At this point, we’ve refined the neutral theory quite a bit. Our understanding of how molecules evolve now recognizes that some substitutions are more likely than others, but we’re still proceeding under the assumption that most nucleotide substitutions are neutral or detrimental. So far we’ve argued that variation like what Hubby and Lewontin found is not likely to be maintained by natural selection. But we have strong evidence that heterozygotes for the sickle-cell allele are more fit than either homozygote in human populations where malaria is prevalent. That’s an example where selection is acting to maintain a polymorphism, not to eliminate it. Are there other examples? How could we detect them?
In the 1970s a variety of studies suggested that a polymorphism in the locus coding for alcohol dehydrogenase in Drosophila melanogaster might not only be subject to selection but that selection may be acting to maintain the polymorphism. As DNA sequencing became more practical at about the same time,1 population geneticists began to realize that comparative analyses of DNA sequences at protein-coding loci could provide a powerful tool for unraveling the action of natural selection. Synonymous sites within a protein-coding sequence provide a powerful standard of comparison. Regardless of
the demographic history of the population from which the sequences were collected,
the length of time that populations have been evolving under the sample conditions and whether it has been long enough for the population to have reached a drift-migration-mutation-selection equilibrium, or
the actual magnitude of the mutation rate, the migration rate, or the selection coefficients
the synonymous positions within the sequence provide an internal control on the amount and pattern of differentiation that should be expected when substitutions are neutral.2 Thus, if we see different patterns of nucleotide substitution at synonymous and non-synonymous sites, we can infer that selection is having an effect on amino acid substitutions.

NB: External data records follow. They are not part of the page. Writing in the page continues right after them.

/-- LOAD (R222, R224): its checks are made once it has been accepted. -/
def execLoad (q : Fin 16) (s : State) : Out :=
  cmdRow q 0x01 s fun _ s => withState s q [.none]
    (s.acceptLong q fun s _ => s.modProg fun p => { p with state := .loading, staged := none, undo := [] })

/-- START (R241): checks 3 to 12 again when the epoch has changed. -/
def execStart (q : Fin 16) (s : State) : Out :=
  cmdRow q 0x02 s fun e s => withState s q [.loaded]
    (if s.prog.epoch = s.prog.checkedEpoch then (s.startProgram (e.p[0])).finish q csOk 0 0
     else
       match resourceChecks s s.prog.img s.prog.shed with
       | .error r => (s.recordFail r).finish q r.status r.info0 r.info1
       | .ok best => ((s.recordPass best).startProgram (e.p[0])).finish q csOk 0 0)

/-- STOP (R223): it completes in `State.stopCheck`. A second STOP waits for the first. -/
def execStop (q : Fin 16) (s : State) : Out :=
  cmdRow q 0x03 s fun _ s =>
    if s.prog.stopQ.isSome then s else withState s q [.running, .readmitting, .faulted] (s.beginStop q)

def execUnload (q : Fin 16) (s : State) : Out :=
  cmdRow q 0x04 s fun _ s => withState s q [.loaded] (s.unload.finish q csOk 0 0)

/-! ## SUSPEND, RESUME, CANCEL, QUERY_OP (R230, R232) -/

/-- The command acts on the operation that P0 names; an unknown or stale handle completes with ILLEGAL_STATE. -/
def withOp (q : Fin 16) (e : CmdEntry) (s : State) (body : Fin 64 → LongOp → State → State) : State :=
  match s.opOf (e.p[0]) with
  | none => s.finish q csIllegal 0 0
  | some (k, o) => body k o s

/-- The operation takes a state, and the command completes OK. -/
def State.opTo (s : State) (q : Fin 16) (k : Fin 64) (st : OpState) : State :=
  (s.modOp k fun o => { o with state := st }).finish q csOk 0 0

def execSuspend (q : Fin 16) (s : State) : Out :=
  cmdRow q 0x08 s fun e s => withOp q e s fun k o s =>
    match o.state with
    | .queued | .suspended => s.opTo q k .suspended
    | .running | .suspending => s.opTo q k .suspending
    | _ => s.finish q csIllegal 0 0

/-- A CHECKSCAN that runs again is taken by its unit when the unit is free. -/
def State.resumeScan (s : State) (o : LongOp) : State :=
  if o.opcode = 0x11 then (match finOf 4 (o.p[2]).toNat with | some u => s.cvuNext u | none => s) else s

def execResume (q : Fin 16) (s : State) : Out :=
  cmdRow q 0x09 s fun e s => withOp q e s fun k o s =>
    match o.state with
    | .queued => s.opTo q k .queued
    | .running | .suspending => s.opTo q k .running
    | .suspended => if o.started then (s.opTo q k .running).resumeScan o else s.opTo q k .queued
    | _ => s.finish q csIllegal 0 0

/-- An operation that has not started ends CANCELLED; a LOAD leaves the program NONE (R233). -/
def State.cancelNow (s : State) (k : Fin 64) (o : LongOp) : State :=
  (if o.opcode = 0x01 then s.undoLoad else s).endH k .cancelled csCancelled

/-- CANCEL. A migration that still waits for its point is no longer armed. -/
def execCancel (q : Fin 16) (s : State) : Out :=
  cmdRow q 0x0A s fun e s => withOp q e s fun k o s =>
    let go (s : State) : State :=
      let s := s.modWear fun w => { w with armed := w.armed.filter fun a => a.2.2 ≠ some k }
      s.opTo q k .cancelling
    match o.state with
    | .queued => (s.cancelNow k o).finish q csOk 0 0
    | .suspended => if o.started then go s else (s.cancelNow k o).finish q csOk 0 0
    | .running | .suspending | .cancelling => go s
    | _ => s.finish q csIllegal 0 0

def execQueryOp (q : Fin 16) (s : State) : Out :=
  cmdRow q 0x0B s fun e s => withOp q e s fun _ o s =>
    s.finish q csOk (BitVec.ofNat 32 o.state.code) (BitVec.ofNat 32 o.permille)

/-! ## Acceptance of long commands -/

/-- A long command whose parameters pass the checks made before acceptance (R224). -/
def acceptIf (q : Fin 16) (ok : Bool) (s : State) : State := if ok then s.acceptLong q fun s _ => s else s.finish q csIllegal 0 0

/-- SNAPSHOT (R222, R229, R245). -/
def execSnapshot (q : Fin 16) (s : State) : Out :=
  cmdRow q 0x10 s fun e s => withState s q [.loaded, .running]
    (if s.prog.state = .running && s.prog.img.snapRate = 0 then s.finish q csResource 0 0
     else acceptIf q ((e.p[2]).toNat ≤ 3 && !(s.liveOps.any fun x => x.2.opcode == 0x10)) s)

/-- SCRUB (R297). -/
def execScrub (q : Fin 16) (s : State) : Out :=
  cmdRow q 0x12 s fun e s =>
    let a := (e.p[0]).toNat
    let n := (e.p[1]).toNat
    acceptIf q (a % 4096 == 0 && n % 4096 == 0 && ((a == 0 && n == 0) || (1 ≤ n && a + n ≤ s.fuse.dramBytes))) s

/-- RETRAIN (R303). -/
def execRetrain (q : Fin 16) (s : State) : Out := cmdRow q 0x13 s fun e s => acceptIf q ((e.p[0]).toNat < 256) s

/-- The target that MIGRATE names is a SPARE tile of the die of the tile that serves the core (R466). -/
def State.migOk (s : State) (lc tile : Nat) : Bool :=
  match finOf 128 lc with
  | none => false
  | some n =>
    match s.tileOf n with
    | none => false
    | some t =>
      if tile = 0xFF then (s.spareOf (tileDie t)).isSome
      else match finOf 136 tile with | some d => s.tileSt d == .spare && tileDie d == tileDie t | none => false

/-- MIGRATE (R222, R466). -/
def execMigrate (q : Fin 16) (s : State) : Out :=
  cmdRow q 0x14 s fun e s => withState s q [.loaded, .running] (acceptIf q (s.migOk (e.p[0]).toNat (e.p[1]).toNat) s)

/-- A kind of REPAIR (R473). -/
def repairRow' (q : Fin 16) (kind : Nat) (s : State) (ok : CmdEntry → State → Bool) : Out :=
  .next (match s.cmdDue q 0x15 with
    | none => s
    | some e => if (e.p[0]).toNat ≠ kind then s else acceptIf q (ok e s) s)

def execRepairHardDram (q : Fin 16) (s : State) : Out :=
  repairRow' q 1 s fun e s => (s.prog.state == .none || s.prog.state == .loaded) && (e.p[1]).toNat < 256

def execRepairLaneTest (q : Fin 16) (s : State) : Out := repairRow' q 2 s fun e _ => (e.p[1]).toNat < 12

def execRepairTileTest (q : Fin 16) (s : State) : Out :=
  repairRow' q 3 s fun e s => match finOf 136 (e.p[1]).toNat with | some t => s.tileSt t == .spare | none => false

def execRepairReplace (q : Fin 16) (s : State) : Out := repairRow' q 4 s fun e _ => e.p[1] == 0

/-! ## TIME_SET (R491) -/

/-- The timers that count elapsed time, not device time, go on from where they stood when DT is stepped by `n`. -/
def State.shiftTimers (s : State) (n : BitVec 64) : State :=
  let f (r : Req) : Req := { r with since := r.since + n, arr := r.arr + n }
  let s := s.modFab fun x =>
    { x.mapReqs f with
             resps := x.resps.map fun p => { p with req := f p.req, arr := p.arr + n }
             buckets := x.buckets.map fun b => (b.1, { b.2 with dt := b.2.dt + n }),
             budgets := x.budgets.map fun b => (b.1, { b.2 with dt := b.2.dt + n }),
             promoDt := x.promoDt.map fun p => (p.1, p.2 + n) }
  let opt (o : Option (BitVec 64)) : Option (BitVec 64) := o.map (· + n)
  let tile (x : Tile) : Tile := { x with arrayUse := x.arrayUse + n }
  let s := { s with tiles := s.tiles.map tile }
  let s := s.modSaf fun x => { x with depHb := x.depHb.map opt }
  let s := s.modPwr fun x => { x with mpKick := x.mpKick + n }
  let s := s.modTly fun x => { x with wakeLog := x.wakeLog.map fun (l : List (BitVec 64)) => l.map (· + n) }
  let s := s.modInt fun x =>
    { x with port := x.port.map fun p => { p with lastValid := p.lastValid + n, retryAt := opt p.retryAt }
             str := x.str.map fun p => { p with lastValid := p.lastValid + n, retryAt := opt p.retryAt } }
  s.modIfc fun x => { x with link := x.link.map fun l => { l with retryAt := opt l.retryAt } }

/-- A time-base step makes corrupt the samples being received and the pictures being decoded; one that is complete stays as it is
(R317). -/
def State.markStepped (s : State) : State :=
  s.modInt fun x => { x with str := x.str.map fun y => { y with
             sample := y.sample.map fun p => { p with stepped := p.stepped || p.complete.isNone }
             decoding := y.decoding.map fun u => { u with stepped := true } } }

/-- Every pending WAITT whose deadline has passed times out at its home. -/
def State.expireAll (s : State) : State :=
  ((List.range 5).filterMap (finOf 5)).foldl (fun s isl =>
    (s.expired isl).foldl (fun s x => (s.applyHome x.1 (s.marked x.2.1.src) fun t => t.leave x.2.1.tag).deliverWait x.2.1.src x.2.1.tag .timedOut) s) s

/-- A mode of TIME_SET. -/
def timeRow (q : Fin 16) (mode : Nat) (s : State) (body : CmdEntry → State → State) : Out :=
  .next (match s.cmdDue q 0x1A with
    | none => s
    | some e => if (e.p[0]).toNat ≠ mode then s else body e s)

/-- TIME_SET mode 0. -/
def execTimeSetStepDt (q : Fin 16) (s : State) : Out :=
  timeRow q 0 s fun e s =>
    if s.prog.state ≠ .none || (e.p[1]).toNat < s.dtN then s.finish q csIllegal 0 0
    else
      let s := (s.shiftTimers (e.p[1] - s.dt)).modTim fun t => { t with dt := e.p[1] }
      ((s.markStepped).expireAll).finish q csOk 0 0

/-- A step of TIM_PTP_OFFSET (R490, R491). -/
def State.stepOffset (s : State) (v : BitVec 64) : State :=
  (s.modTim fun t => { t with ptpOffset := v, steps := satInc t.steps }).markStepped

/-- TIME_SET mode 1. -/
def execTimeSetOffset (q : Fin 16) (s : State) : Out := timeRow q 1 s fun e s => (s.stepOffset (e.p[1])).finish q csOk 0 0

/-- TIME_SET mode 2. -/
def execTimeSetSource (q : Fin 16) (s : State) : Out :=
  timeRow q 2 s fun e s =>
    let v := (e.p[1]).toNat
    if 256 ≤ v || 2 < v % 4 || nbits v 2 2 ≠ 0 then s.finish q csIllegal 0 0
    else
      let s := s.modTim fun t => { t with src := BitVec.ofNat 2 v, locked := false, goodSec := 0 }
      (s.modIfc fun i => { i with gptpMask := BitVec.ofNat 4 (v / 16) }).finish q csOk 0 0

/-! ## FENCE (R225) -/

/-- What a FENCE waits for has ended. -/
def State.fenceClear (s : State) (q : Fin 16) (allq long : Bool) : Bool :=
  let me := (s.cmd.q[q]).order
  let cmds := !allq || ((List.range 16).filterMap (finOf 16)).all fun r =>
    r == q || (s.cmd.q[r]).cur.isNone || me < (s.cmd.q[r]).order
  let ops := !long || s.liveOps.all fun x => x.2.internal || me < x.2.order || (!allq && x.2.q != q)
  cmds && ops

Kreitman took advantage of these ideas to provide additional insight into whether natural selection was likely to be involved in maintaining the polymorphism at Adh in Drosophila melanogaster. He cloned and sequenced 11 alleles at this locus, each a little less than 2.4kb in length.3 If we restrict our attention to the coding region, a total of 765bp, there were 6 distinct sequences that differed from one another at between 1 and 13 sites. Given the observed level of polymorphism within the gene, there should be 9 or 10 amino acid differences observed as well, but only one of the nucleotide differences results in an amino acid difference, the amino acid difference associated with the already recognized electrophoretic polymorphism. Thus, there is significantly less amino acid diversity than expected if nucleotide substitutions were neutral, consistent with my assertion that most mutations are deleterious and that natural selection will tend to eliminate them. In other words, another example of the “sledgehammer principle.”
Does this settle the question? Is the Adh polymorphism another example of allelic variants being neutral or selected against? Would I be asking these questions if the answer were “Yes”?

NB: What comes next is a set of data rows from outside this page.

-- ==== Sys2Proof/Machine/PowerOps.lean ====
section
/-! DEFINITION. Tiers, rails and clocks of the compute dies, the governor's trips, the monitors, thermal management and
cooling (R430 to R452, R495). -/

namespace Sys2Proof.Machine

def dies4 : List (Fin 4) := (List.range 4).filterMap (finOf 4)

def State.diePwr (s : State) (d : Fin 4) : DiePwr := s.pwr.die[d]

def State.modDie (s : State) (d : Fin 4) (f : DiePwr → DiePwr) : State := s.modPwr fun p => { p with die := vmod p.die d f }

/-! ## Voltages and frequencies (R431, R434, R435) -/

/-- The tier voltage of a die, mV. -/
def State.tierMv (s : State) (d : Fin 4) (t : Nat) : Nat :=
  (([720, 800, 900].getD t 900 : Int) + (s.fuse.avsOff[d]).toInt + ((s.diePwr d).aging.toNat : Int)).toNat

/-- Fmax of a die at a voltage, kHz: piecewise linear through the three trimmed tier voltages. -/
def State.fmaxKhz (s : State) (d : Fin 4) (mv : Nat) : Int :=
  let v (t : Nat) : Int := (s.tierMv d t : Int)
  let x : Int := (mv : Int)
  if v 2 ≤ x then 1800000
  else if v 1 ≤ x then 1500000 + 300000 * (x - v 1) / (v 2 - v 1)
  else 1200000 + 300000 * (x - v 0) / (v 1 - v 0)

/-- Tile clock of a tier, kHz (R439). -/
def tierKhz (t : Nat) : Nat := [1200000, 1500000, 1800000].getD t 1800000

/-! ## Lowering a tier (R436, R443) -/

/-- Microseconds for which a sustained tier must last to end a lockout (R442). -/
def lockoutFull : Nat := 2000000

def State.anyPeak (s : State) : Bool := s.pwr.die.toList.any fun x => x.tier == 2

/-- A die is ordered to a lower tier. A raise under way is abandoned: the target goes at once to what the frequency still
running requires. -/
def State.lowerTo (s : State) (d : Fin 4) (t : Nat) : State :=
  let x := s.diePwr d
  let go (target : Nat) (sw : Nat) : State :=
    s.modDie d fun x => { x with change := some (BitVec.ofNat 2 t, .lowering false), target := target, switched := sw }
  match x.change with
  | some (n, .raising _ _) => if 0 < x.switched then go (s.tierMv d n.toNat) 0 else go (s.tierMv d x.tier.toNat) 0
  | some (n, .lowering _) => if t < n.toNat then go x.target 0 else s
  | none => if t < x.tier.toNat then go x.target 0 else s

/-- The tier a die is at or on its way to. -/
def DiePwr.aim (x : DiePwr) : Nat :=
  match x.change with
  | some (n, .lowering _) => n.toNat
  | some (n, .raising _ _) => n.toNat
  | none => x.tier.toNat

/-- A die is above the sustained tier, or on its way there. -/
def DiePwr.high (x : DiePwr) : Bool := 0 < x.aim

/-- A trip lowers some dies, each to a tier; it is counted when it lowers one (R443). -/
def State.trip (s : State) (l : List (Fin 4 × Nat)) : State :=
  let l := l.filter fun x => x.2 < (s.diePwr x.1).aim
  if l.isEmpty then s
  else (l.foldl (fun s x => s.lowerTo x.1 x.2) s).modPwr fun p => { p with drops := satInc p.drops }

/-- Every die goes to the sustained tier. -/
def State.tripAll (s : State) : State := s.trip (dies4.map fun d => (d, 0))

/-- A die goes down one tier. -/
def State.tripOne (s : State) (d : Fin 4) : State := s.trip [(d, (s.diePwr d).aim - 1)]

/-- The dies on their way up to peak. -/
def State.climbing (s : State) : List (Fin 4) :=
  dies4.filter fun d => match (s.diePwr d).change with | some (n, .raising _ _) => n == 2 | _ => false

/-- The peak period and the lockout after the tiers have changed (R442): a lockout lets no die enter peak that is on its way there. -/
def State.peakCheck (s : State) (was : Bool) : State :=
  if was && !s.anyPeak then
    (s.modPwr fun p => { p with peakUs := 0, peakLock := true, lockoutUs := lockoutFull }).trip (s.climbing.map fun d => (d, 1))
  else if !was && s.anyPeak then s.modPwr fun p => { p with peakUs := 0 }
  else s

/-! ## PWR_TIER_REQ (R440) -/

/-- CSR offset of PWR_TIER_REQ. -/
def tierReqCsr : Nat := 0xD00008

/-- The highest tier of a die (R458, R481). -/
def State.maxTierOf (s : State) (d : Fin 4) : Nat := if s.pwr.coarse then 0 else min 2 (nbits s.pwr.maxtier.toNat (2 * d.val) 2)

/-- Hottest reading of a die. -/
def State.tempOf (s : State) (d : Fin 4) : Int := (vgetN s.pwr.therm d.val { step := 0, hot := 0, unit := 0xFF, temp := 0, readings := [] }).temp

/-- The inlet reading is valid and in range (R440, R451). -/
def State.coolOk (s : State) : Bool := !s.pwr.coolFault && 100 ≤ s.pwr.inlet.toInt && s.pwr.inlet.toInt ≤ 650

/-- Every condition of R440 on a raise holds. A change of the die that is still under way also stands against it. -/
def State.mayRaise (s : State) (d : Fin 4) : Bool :=
  let x := s.diePwr d
  let n := x.tier.toNat + 1
  s.dieOk d && x.change.isNone && n ≤ s.maxTierOf d && s.prog.budget == 180000 && !s.pwr.mpAbsent && 0 < s.pwr.creditUs &&
  (n != 2 || (!s.pwr.peakLock && 0 < x.allowUs && x.current.toNat < 85)) &&
  s.tempOf d + 5 ≤ (s.pwr.tj.toNat : Int) && s.coolOk

/-- UP = 1. -/
def raiseOp (s : State) (d : Fin 4) : State :=
  if s.mayRaise d then
    let n := (s.diePwr d).tier + 1
    s.modDie d fun x => { x with change := some (n, .raising false false), target := s.tierMv d n.toNat, switched := 0 }
  else s.modPwr fun p => { p with denied := satInc p.denied }

/-- UP = 0. -/
def lowerOp (s : State) (d : Fin 4) : State := s.lowerTo d ((s.diePwr d).aim - 1)

/-- A write of PWR_TIER_REQ by its only writer, the MP (R458). -/
def tierReq (src : Src) (s : State) (f : State → State) : Out :=
  .next (if src = 0x100 then f s else s.csrViolation src tierReqCsr)

/-- TJ_THROTTLE - 5 K, mK: the limit of the MP's forecast (R450). -/
def State.forecastLimit (s : State) : Int := (s.pwr.tj.toNat : Int) * 1000 - 5000

/-- TIER_RAISE: the MP requests a raise only if its forecast stays below the limit (R450). A store to the register by the MP's program
reaches the governor whatever the forecast says. -/
def execTierRaise (src : Src) (d : Fin 4) (s : State) : Out :=
  tierReq src s fun s => if s.pwr.forecastT[d] < s.forecastLimit then raiseOp s d else s

def execTierLower (src : Src) (d : Fin 4) (s : State) : Out := tierReq src s fun s => lowerOp s d

/-! ## The steps of a change (R432, R436, R446) -/

/-- RELOCK_DONE. -/
def execRelockDone (d : Fin 4) (s : State) : Out := whenAlive s fun s =>
  (s.modDie d fun x =>
    { x with change := match x.change with
        | some (n, .raising _ b) => some (n, .raising true b)
        | some (n, .lowering _) => some (n, .lowering true)
        | none => none })

/-- RAIL_SETTLED: the regulator reports the transition complete; settled when the measured voltage is within 10 mV. -/
def execRailSettled (d : Fin 4) (mv : Nat) (s : State) : Out := whenAlive s fun s =>
  (s.modDie d fun x =>
    let x := { x with volt := BitVec.ofNat 10 mv }
    if mv ≤ x.target + 10 && x.target ≤ mv + 10 then
      { x with fmax := false, change := match x.change with
          | some (n, .raising a _) => some (n, .raising a true)
          | c => c }
    else x)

A few years after Kreitman appeared, Kreitman and Aguadé published an analysis in which they looked at levels of nucleotide diversity in the Adh region, as revealed through analysis of RFLPs, in D. melanogaster and the closely related D. simulans. Why the comparative approach? Well, Kreitman and Aguadé remembered that the neutral theory of molecular evolution makes two predictions that are related to the underlying mutation rate:
If mutations are neutral, the substitution rate is equal to the mutation rate.
If mutations are neutral, the diversity within populations should be about \(4N_e\mu/(4N_e\mu + 1)\).
Thus, if variation at the Adh locus in D. melanogaster is selectively neutral, the amount of divergence between D. melanogaster and D. simulans should be related to the amount of diversity within each. What they found instead is summarized in Table 1.
The expected level of diversity in each part of the Adh locus is calculated assuming that the probability of polymorphism is independent of what position in the locus we are examining.4 Specifically, Kreitman and Aguadé calculated the expected polymorphism as follows:
They calculated the number of “site equivalents” in each region of the locus. A site equivalent is the actual length of the region (in number of nucleotides) times the fraction of changes within that sequence that would lead to gain or loss of a restriction site.5 There were 414 site equivalents in the 5’ flanking region, 411 site equivalents in the Adh locus, and 129 site equivalents in the 3’ flanking region.
They calculated the fraction of site equivalents that were polymorphic across the entire locus: \[\frac{25}{414+411+129} \approx 0.026 \quad .\]
They calculated the expected number of polymorphic sites within a region as the product of the number of site equivalents and the fraction of polymorphic site equivalents.
They used the same approach to calculate the expected divergence between D. melanogaster and D. simulans with one important exception. They directly compared the nucleotide sequence of one Adh allele from D. melanogaster with one Adh allele from D. simulans.6 As a result, they didn’t have to use the site equivalent correction. They could directly use the number of nucleotides in each region of the gene.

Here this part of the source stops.